-- ==== Sys2Proof/Config.lean ====
section
/-! DEFINITION. What an implementation fixes and the specification does not give, and the free values: constants without a body,
so that no proof can see them. -/

namespace Sys2Proof

/-- Free value `n`, a byte: output of the random source (R362), ML-KEM key pairs (R370), identity signatures (R378); DESIGN CHOICE, log entry 3. -/
opaque Config.freeByte : Nat → Byte

/-- Free value `n`, a number: what the specification leaves open and the machine goes on from; DESIGN CHOICE, log entry 3. -/
opaque Config.freeNat : Nat → Nat

/-- Entry `n` of the fabric wiring map (R475), whose contents the specification does not give; DESIGN CHOICE, log entry 7. -/
opaque Config.wiring : Nat → Nat

/-- The output port the whey route table of a router gives for a destination router (R161), loaded from the wiring map; log
entry 7. -/
opaque Config.wheyRoute : Nat → Nat → Nat

/-- PK.root of the SLH-DSA-SHAKE-256s key pair made from three 32-byte seeds (FIPS 205, R363); DESIGN CHOICE, log entry 2. -/
opaque Config.slhRoot : List Byte → Nat → Byte

/-- The digests the boot ROM holds: 0 the production key, 1 the debug key, 2 the return key (R444, R452), and 3 SHAKE256 of the boot
ROM itself (R445); DESIGN CHOICE, log entry 8. -/
opaque Config.romDigest : Nat → Nat → Byte

/-- Kamvy's Vendor ID (R464); DESIGN CHOICE, log entry 8. -/
opaque Config.vendorId : Nat

/-- The UINT32 a vector store or RND writes for an FP32 value that no rounding brings into its range, by `CVT_MODE` and the FP32 bits: R36
and R37 convert to INT32 only; DESIGN CHOICE, log entry 103. -/
opaque Config.toUint32 : Nat → Nat → Nat

/-- The instruction register of the test port has this many bits and two more (R494, IEEE 1149.1); PRESUMED, log entry 51. -/
opaque Config.irBits : Nat

/-- The node that a whey packet of this package's fabric is bound for when its destination is a link router: no field of the packet's header
names it (log entry 109). -/
opaque Config.wheyNode (dest src tag : Nat) : Nat

end Sys2Proof
end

****************************************

EXERCISE INSTRUCTIONS => The lines from the start of the entries above through the line containing "opaque Config.freeByte : Nat → Byte" are the ones to return, please; copy them exactly and include both ends.

EXERCISE RESULT =>
-- ==== Sys2Proof/Config.lean ====
section
/-! DEFINITION. What an implementation fixes and the specification does not give, and the free values: constants without a body,
so that no proof can see them. -/

namespace Sys2Proof

/-- Free value `n`, a byte: output of the random source (R362), ML-KEM key pairs (R370), identity signatures (R378); DESIGN CHOICE, log entry 3. -/
opaque Config.freeByte : Nat → Byte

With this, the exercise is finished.